Jennifer helped her family farm successfully apply for grants from the Ontario Biogas Systems Financial Assistance Program of the Ontario Ministry of Agriculture, Food and Rural Affairs (OMAFRA), secure environmental approvals through the Ministry of the Environment and to obtain a contract under the Ontario Power Authority's feed-in tariff or FIT program.
The farm is now investigating a second FIT contract.
According to OMAFRA, a dairy herd of 100 cows produces enough manure to generate a continuous 25 to 30 kW. Adding 25 per cent good quality off-farm source material such as grease trap waste from restaurants can triple the electrical output.
"Manure is only 20 per cent of the generation," explains Glenn. "The potential of the gas we make comes from the FOGs and depends on whether it's 'good' waste from a restaurant. Some organic waste, that contains vegetable matter, has less potential."
Ledgecroft was one of the first farms in Ontario to sign on with Organic Resource Management Inc. (ORMI), an industry leader in the collection of liquid organic residuals from restaurants, grocery stores and food processing facilities. About three times a week, the ORMI tanker truck delivers a load of FOGs to Ledgecroft, where it is stored in one of two heated storage vessels. The farm also receives a tipping fee for the waste products. On its website, ORMI states its intent to enter long-term contracts and even equity partnerships with anaerobic digestion facilities in the belief that "in the future anaerobic digestion will be the most cost effective and environmentally beneficial organic waste recycling technology".
"It's a profitable project," admits Glenn. "The payback is good. It has created some cash flow to the farm."
At the same time, Green admits that there were times when he and his family wondered what they had gotten themselves into.

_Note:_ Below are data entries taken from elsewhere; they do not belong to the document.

-- ==== Sys2Proof/Tests/Slice0.lean ====
section
/-! SUPPORT. The tests: every check of WellFormed refuses a term, every word of the opcode table decodes as its fields say, single
steps against values of the spec, and for each statement a state and operands that meet its hypotheses. -/
namespace Sys2Proof.Tests
open Sys2Proof Sys2Proof.Machine

/-! ### Small states -/

/-- A machine whose core 0 runs the control context of gang 1, on octant 0. -/
def base : State := { State.reset.withFetchWord 32 0 with now := 100, tb := 100 }
/-- The same with changes to the current context, to core 0 or to the event's operands. -/
def onCtx (f : Ctx → Ctx) : State := base.modCur f
def onCore (f : CoreState → CoreState) : State := base.modCurCore f
def event (a b c : Nat) (w : Word := 0) (data : List Byte := []) (s : State := base) : State := { s with ev := ⟨a, b, c, w, data⟩ }
/-- Register g1, or g1 and g2, with values. -/
def g1 (v : Word) : State := onCtx fun t => { t with regs := [(1, v)] }
def g12 (v w : Word) : State := onCtx fun t => { t with regs := [(1, v), (2, w)] }
/-- A context with a prefix latched. -/
def prefixedBy (fa fb fd ro : Nat) : State :=
  onCtx fun t => { t with st := BitVec.ofNat 64 (0x300 + 2 ^ 28 * fa + 2 ^ 22 * fb + 2 ^ 18 * fd + 2 ^ 16 * ro) }
/-- Core 0 at privilege level 0. -/
def userLevel (s : State) : State := { s with parts := [(0, { Part.root with sup := 8 })] }
/-- The result of a step, or the state before it. -/
def after (r : Res) (s : State) : State := match r with | .next t => t | _ => s
/-- What q1 reads once every fixed-latency result of the current context has arrived. -/
def result (i : Instr) (s : State) : Word := ((after (exec i s) s).cur.settle 1000).q 1

/-! ### Ill-formed terms -/

/-- Reserved bits: vb of an immediate-stride vld and vst, va of a scalar vidx (R177, R179). -/
theorem test_bits_refused : (Instr.vld 0 1 2 3 0 0).bitsOk = false ∧ (Instr.vst 0 1 2 3 0 0).bitsOk = false
    ∧ (Instr.vidx 0 1 2 1 0).bitsOk = false ∧ (Instr.vld 0 1 2 3 0 0).WellFormed = false := by decide

/-- Reserved values: conditions, orders, scopes, classes and numbers that the tables do not list. -/
theorem test_values_refused :
    ∀ i ∈ [Instr.cmp 0 1 2 3 6, .br 0 1 6 0, .fcmp 0 1 2 3 5, .ldgAcq 0 1 2 5, .stgRel 0 1 2 5, .lsr 0 1 2 0 7, .waitc 0 1 5,
      .aadd 0 1 2 0 1 0, .acas 0 1 2 1 0 1, .aswp 0 1 2 1 5 0, .red 0 0 2 6 0 0, .red 0 0 2 0 1 0, .vcmp 0 1 2 3 0 7,
      .vred 0 1 2 0 6, .vscan 0 1 2 0 6, .vld 0 1 2 0 0 7, .vst 0 1 2 3 1 1, .mma 0 1 2 3 1 0 0, .mma 0 0 2 3 0 0 1,
      .mmr 0 3 2 3 1, .mzero 0 5 1, .mrd 0 1 2 7 1, .mwr 0 1 2 1 1, .fpush 0 1 2 4, .fpush 0 1 2 15, .fpop 0 1 6,
      .fpeek 0 1 14, .fstat 0 1 4, .ulog 0 1 2 3, .facq 0 1 2 3 0, .fans 0 3, .gdone 0 1 2 3, .srr 0 1 0x007, .srw 0 1 0x206,
      .pfx 0 0 0 15 0, .pfx 0 0 0 0 3], i.valuesOk = false ∧ i.WellFormed = false := by decide

/-- A queue, identity or reserved code as a destination (R30). -/
theorem test_codes_refused : ∀ i ∈ [Instr.add 0 0x20 1 2, .mov 0 0x30 1, .ld 0 0x2F 1 0, .srr 0 0x3E 0, .kprobe 0 1 2 0x20],
    i.codesOk = false ∧ i.WellFormed = false := by decide

/-- A format code that R35 does not list. -/
theorem test_formats_refused : (Instr.pfx 0 0x09 0 0 0).formatsOk = false ∧ (Instr.pfx 0 0 0x21 0 0).formatsOk = false
    ∧ (Instr.pfx 0 0x39 0 0 0).WellFormed = false := by decide

/-! ### Words -/

theorem test_decode_01 :
    decodeTableWord 32 0x400DA0F0 = some (.add 2 13 40 15)
    ∧ decodeTableWord 32 0x60144751 = some (.sub 3 20 17 53)
    ∧ decodeTableWord 32 0x801BD6D2 = some (.and 4 27 53 45)
    ∧ decodeTableWord 32 0xA004ADE3 = some (.or 5 4 43 30)
    ∧ decodeTableWord 32 0xC00B0784 = some (.xor 6 11 1 56)
    ∧ decodeTableWord 32 0xE012E225 = some (.andn 7 18 56 34)
    ∧ decodeTableWord 32 0x2019B8E6 = some (.shl 1 25 46 14)
    ∧ decodeTableWord 32 0x400243B7 = some (.shr 2 2 16 59)
    ∧ decodeTableWord 32 0x6009EE58 = some (.sar 3 9 59 37)
    ∧ decodeTableWord 32 0x80108DD9 = some (.rot 4 16 35 29)
    ∧ decodeTableWord 32 0xA0177F0A = some (.min 5 23 31 48)
    ∧ decodeTableWord 32 0xC01EC28B = some (.minc 6 30 48 40)
    ∧ decodeTableWord 32 0xE00798DC = some (.max 7 7 38 13)
    ∧ decodeTableWord 32 0x200E3F3D = some (.maxc 1 14 15 51)
    ∧ decodeTableWord 32 0x4015CEBE = some (.sel 2 21 51 43)
    ∧ decodeTableWord 32 0x605CA5C0 = some (.mul 3 28 41 28) := by decide

theorem test_decode_02 :
    decodeTableWord 32 0x80457B61 = some (.mulh 4 5 30 54)
    ∧ decodeTableWord 32 0xA04CDAE2 = some (.mulhc 5 12 54 46)
    ∧ decodeTableWord 32 0xC053B0C3 = some (.div 6 19 44 12)
    ∧ decodeTableWord 32 0xE05A3B94 = some (.divc 7 26 14 57)
    ∧ decodeTableWord 32 0x2043E635 = some (.rem 1 3 57 35)
    ∧ decodeTableWord 32 0x404A85B6 = some (.remc 2 10 33 27)
    ∧ decodeTableWord 32 0x60517407 = some (.clz 3 17 29)
    ∧ decodeTableWord 32 0x8058F008 = some (.ctz 4 24 60)
    ∧ decodeTableWord 32 0xA0419009 = some (.popc 5 1 36)
    ∧ decodeTableWord 32 0xC048340A = some (.bswap 6 8 13)
    ∧ decodeTableWord 32 0xE04FC40B = some (.mov 7 15 49)
    ∧ decodeTableWord 32 0x20969DA3 = some (.cmp 1 22 39 26 3)
    ∧ decodeTableWord 32 0x411D726D = some (.addi 2 29 28 621)
    ∧ decodeTableWord 32 0x6146D2B7 = some (.andi 3 6 52 695)
    ∧ decodeTableWord 32 0x818DAB01 = some (.ori 4 13 42 769)
    ∧ decodeTableWord 32 0xA1D4334B = some (.xori 5 20 12 843) := by decide

theorem test_decode_03 :
    decodeTableWord 32 0xC21BDC09 = some (.shli 6 27 55 9)
    ∧ decodeTableWord 32 0xE244B414 = some (.shri 7 4 45 20)
    ∧ decodeTableWord 32 0x228B6C1F = some (.sari 1 11 27 31)
    ∧ decodeTableWord 32 0x42D21C81 = some (.li 2 18 7297)
    ∧ decodeTableWord 32 0x63192F01 = some (.lsh 3 25 12033)
    ∧ decodeTableWord 32 0x842E0D07 = some (.br 4 46 3 263)
    ∧ decodeTableWord 32 0xA44DF551 = some (.bcEq 5 13 61 337)
    ∧ decodeTableWord 32 0xC4BD959B = some (.bcNe 6 61 37 411)
    ∧ decodeTableWord 32 0xE4E369E5 = some (.bcLt 7 35 26 485)
    ∧ decodeTableWord 32 0x251CCA2F = some (.bcLtc 1 28 50 559)
    ∧ decodeTableWord 32 0x4572A279 = some (.bcLe 2 50 40 633)
    ∧ decodeTableWord 32 0x65A62AC3 = some (.bcLec 3 38 10 707)
    ∧ decodeTableWord 32 0x85F0C001 = some (.j 4 3194881)
    ∧ decodeTableWord 32 0xA6356001 = some (.jal 5 3497985)
    ∧ decodeTableWord 32 0xC6456400 = some (.jr 6 5 25)
    ∧ decodeTableWord 32 0xE680FA81 = some (.stall 7 64129) := by decide

theorem test_decode_04 :
    decodeTableWord 32 0x26D3B870 = some (.fadd 1 19 46 7)
    ∧ decodeTableWord 32 0x46DA27B1 = some (.fsub 2 26 9 59)
    ∧ decodeTableWord 32 0x66C3EE52 = some (.fmul 3 3 59 37)
    ∧ decodeTableWord 32 0x86CA8D63 = some (.fdiv 4 10 35 22)
    ∧ decodeTableWord 32 0xA6D16004 = some (.fsqrt 5 17 24)
    ∧ decodeTableWord 32 0xC6D8C285 = some (.fmin 6 24 48 40)
    ∧ decodeTableWord 32 0xE6C19866 = some (.fmax 7 1 38 6)
    ∧ decodeTableWord 32 0x26C82007 = some (.fneg 1 8 8)
    ∧ decodeTableWord 32 0x46CFCC08 = some (.fclass 2 15 51)
    ∧ decodeTableWord 32 0x66D6A559 = some (.fma 3 22 41 21)
    ∧ decodeTableWord 32 0x871D5F64 = some (.fcmp 4 29 23 54 4)
    ∧ decodeTableWord 32 0xA746D800 = some (.cvt 5 6 54)
    ∧ decodeTableWord 32 0xC74DB051 = some (.bxenc 6 13 44 5)
    ∧ decodeTableWord 32 0xE7541F92 = some (.bxdec 7 20 7 57)
    ∧ decodeTableWord 32 0x275BE403 = some (.bxexp 1 27 57)
    ∧ decodeTableWord 32 0x4804848B = some (.ld 2 4 33 139) := by decide

theorem test_decode_05 :
    decodeTableWord 32 0x685258D5 = some (.st 3 18 22 213)
    ∧ decodeTableWord 32 0x8892F260 = some (.ldx 4 18 60 38)
    ∧ decodeTableWord 32 0xA8E89040 = some (.stx 5 40 36 4)
    ∧ decodeTableWord 32 0xC90219B3 = some (.ldg 6 2 6 435)
    ∧ decodeTableWord 32 0xE94FC5FD = some (.stg 7 15 49 509)
    ∧ decodeTableWord 32 0x29909C08 = some (.ldgAcq 1 16 39 4)
    ∧ decodeTableWord 32 0x49A55446 = some (.stgRel 2 37 21 3)
    ∧ decodeTableWord 32 0x69D72015 = some (.lsr 3 23 8 2 5)
    ∧ decodeTableWord 32 0x89C0D040 = some (.pref 4 52)
    ∧ decodeTableWord 32 0xA9C05C98 = some (.waitc 5 23 3)
    ∧ decodeTableWord 32 0xC9E2DCC0 = some (.waitv 6 34 55)
    ∧ decodeTableWord 32 0xE9C0DD00 = some (.wbk 7 55)
    ∧ decodeTableWord 32 0x29C5517A = some (.ldgx 1 5 20 58)
    ∧ decodeTableWord 32 0x4A0CE801 = some (.aadd 2 12 58 0 0 1)
    ∧ decodeTableWord 32 0x6A138874 = some (.aand 3 19 34 3 2 0)
    ∧ decodeTableWord 32 0x8A1A10B4 = some (.aor 4 26 4 3 2 0) := by decide

theorem test_decode_06 :
    decodeTableWord 32 0xAA03F4F4 = some (.axor 5 3 61 3 2 0)
    ∧ decodeTableWord 32 0xCA0A9534 = some (.amin 6 10 37 3 2 0)
    ∧ decodeTableWord 32 0xEA114D74 = some (.amax 7 17 19 3 2 0)
    ∧ decodeTableWord 32 0x2A18C9B4 = some (.aswp 1 24 50 3 2 0)
    ∧ decodeTableWord 32 0x4A01A1C1 = some (.acas 2 1 40 0 0 1)
    ∧ decodeTableWord 32 0x6A080E34 = some (.aincw 3 8 3 3 2 0)
    ∧ decodeTableWord 32 0x8A0FD674 = some (.abadd 4 15 53 3 2 0)
    ∧ decodeTableWord 32 0xAA56AD66 = some (.red 5 22 43 5 2 3)
    ∧ decodeTableWord 32 0xCA9D4800 = some (.barm 6 29 18)
    ∧ decodeTableWord 32 0xEA86E059 = some (.bwait 7 6 56 25)
    ∧ decodeTableWord 32 0x2C0DB9F8 = some (.vadd 1 13 46 31 1)
    ∧ decodeTableWord 32 0x4C540BB8 = some (.vsub 2 20 2 59 1)
    ∧ decodeTableWord 32 0x6C9BEE58 = some (.vmul 3 27 59 37 1)
    ∧ decodeTableWord 32 0x8CC48CF8 = some (.vfma 4 4 35 15 1)
    ∧ decodeTableWord 32 0xAD0B4708 = some (.vmin 5 11 17 48 1)
    ∧ decodeTableWord 32 0xCD52C288 = some (.vmax 6 18 48 40 1) := by decide

theorem test_decode_07 :
    decodeTableWord 32 0xED999800 = some (.vabs 7 25 38)
    ∧ decodeTableWord 32 0x2DC20400 = some (.vneg 1 2 1)
    ∧ decodeTableWord 32 0x4E09CEB8 = some (.vand 2 9 51 43 1)
    ∧ decodeTableWord 32 0x6E50A4E8 = some (.vor 3 16 41 14 1)
    ∧ decodeTableWord 32 0x8E974368 = some (.vxor 4 23 16 54 1)
    ∧ decodeTableWord 32 0xAEDEDAE8 = some (.vshl 5 30 54 46 1)
    ∧ decodeTableWord 32 0xCF07B1D8 = some (.vshr 6 7 44 29 1)
    ∧ decodeTableWord 32 0xEF4E7F98 = some (.vsar 7 14 31 57 1)
    ∧ decodeTableWord 32 0x2F95E63D = some (.vcmp 1 21 57 35 1 5)
    ∧ decodeTableWord 32 0x4FDC84D8 = some (.vsel 2 28 33 13 1)
    ∧ decodeTableWord 32 0x70053C00 = some (.vcvt 3 5 15)
    ∧ decodeTableWord 32 0x904CF268 = some (.vperm 4 12 60 38 1)
    ∧ decodeTableWord 32 0xB0930248 = some (.vbcast 5 19 36)
    ∧ decodeTableWord 32 0xD0DA7B14 = some (.vred 6 26 30 49 4)
    ∧ decodeTableWord 32 0xF103C695 = some (.vscan 7 3 49 41 5)
    ∧ decodeTableWord 32 0x314A9C06 = some (.vld 1 10 39 0 0 6) := by decide

theorem test_decode_08 :
    decodeTableWord 32 0x51913AB8 = some (.vst 2 17 14 43 1 0)
    ∧ decodeTableWord 32 0x71D8D2C8 = some (.vldx 3 24 52 44)
    ∧ decodeTableWord 32 0x9201A9B8 = some (.vstx 4 1 42 27)
    ∧ decodeTableWord 32 0xB24001DE = some (.vidx 5 0 29 1 6)
    ∧ decodeTableWord 32 0xD28FDC00 = some (.vsetvl 6 15 55)
    ∧ decodeTableWord 32 0xF2D6B4B8 = some (.vmovsWrite 7 22 45 11)
    ∧ decodeTableWord 32 0x32DD37A9 = some (.vmovsRead 1 29 13 58)
    ∧ decodeTableWord 32 0x5306E800 = some (.vrcp 2 6 58)
    ∧ decodeTableWord 32 0x734D8800 = some (.vrsqrt 3 13 34)
    ∧ decodeTableWord 32 0x93947000 = some (.vexp2 4 20 28)
    ∧ decodeTableWord 32 0xB3DBF670 = some (.vdot4 5 27 61 39)
    ∧ decodeTableWord 32 0xD40694AE = some (.mma 6 6 37 10 1 1 1)
    ∧ decodeTableWord 32 0xF4443328 = some (.mmr 7 4 12 50 1)
    ∧ decodeTableWord 32 0x3492000E = some (.mtile 1 18 1 1 1)
    ∧ decodeTableWord 32 0x54C00014 = some (.mzero 2 2 1)
    ∧ decodeTableWord 32 0x74C23474 = some (.mrd 3 2 13 6 1) := by decide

Although the technology is widespread in Europe, it is relatively new in Canada. The farm contracted Plan-ET Biogas Solutions of St. Catharines, Ontario, to help it through the process, from the feasibility study through construction of a 500 kW biogas engine, a 1,500 cubic metre digester and a pasteurization system. Green's parents and sister also made a couple of trips to the parent company, PlanET Biogastechnik in Vreden, Germany.
There were also challenges in connecting with the grid and the Greens had to build a tap line from their farm to the closest three-phase line nearly three kilometres down the highway.
"It was definitely a learning experience," says Green. "It was difficult, just because it has rarely been done. There were so many specifications to meet with Hydro One. But we were not going to be denied. We knew this was a good fit for the farm."
It has also been a boon for the local economy and for the region as a whole. In October, SWITCH Kingston, a network of businesses, research and educational institutions and public and private sector participants dedicated to making southeastern Ontario the leading centre for sustainable energy, recognized Ledgecroft Farms at its first sustainable energy awards ceremony. Ledgecroft won the inaugural Rural Initiative Award for demonstrating the effective use and balance of natural resources in the pursuit and achievement of sustainable energy goals and exemplifying the SWITCH spirit of collaboration in sharing its knowledge with others in the community, welcoming tours and engaging in research projects with Queen's University. The most recent project, conducted by the University's Department of Chemical Engineering, examined the process, feasibility and marketability of creating liquid nitrogen from the digestate for the commercial organic fertilizer market.
"The last award ceremony I went to was for cow production," said Green in accepting the SWITCH award from Ed Bennet, president of the Frontenac Federation of Agriculture. "We're farmers first. Thank you for this award. Biogas has been a great success for us and a great addition to our farm."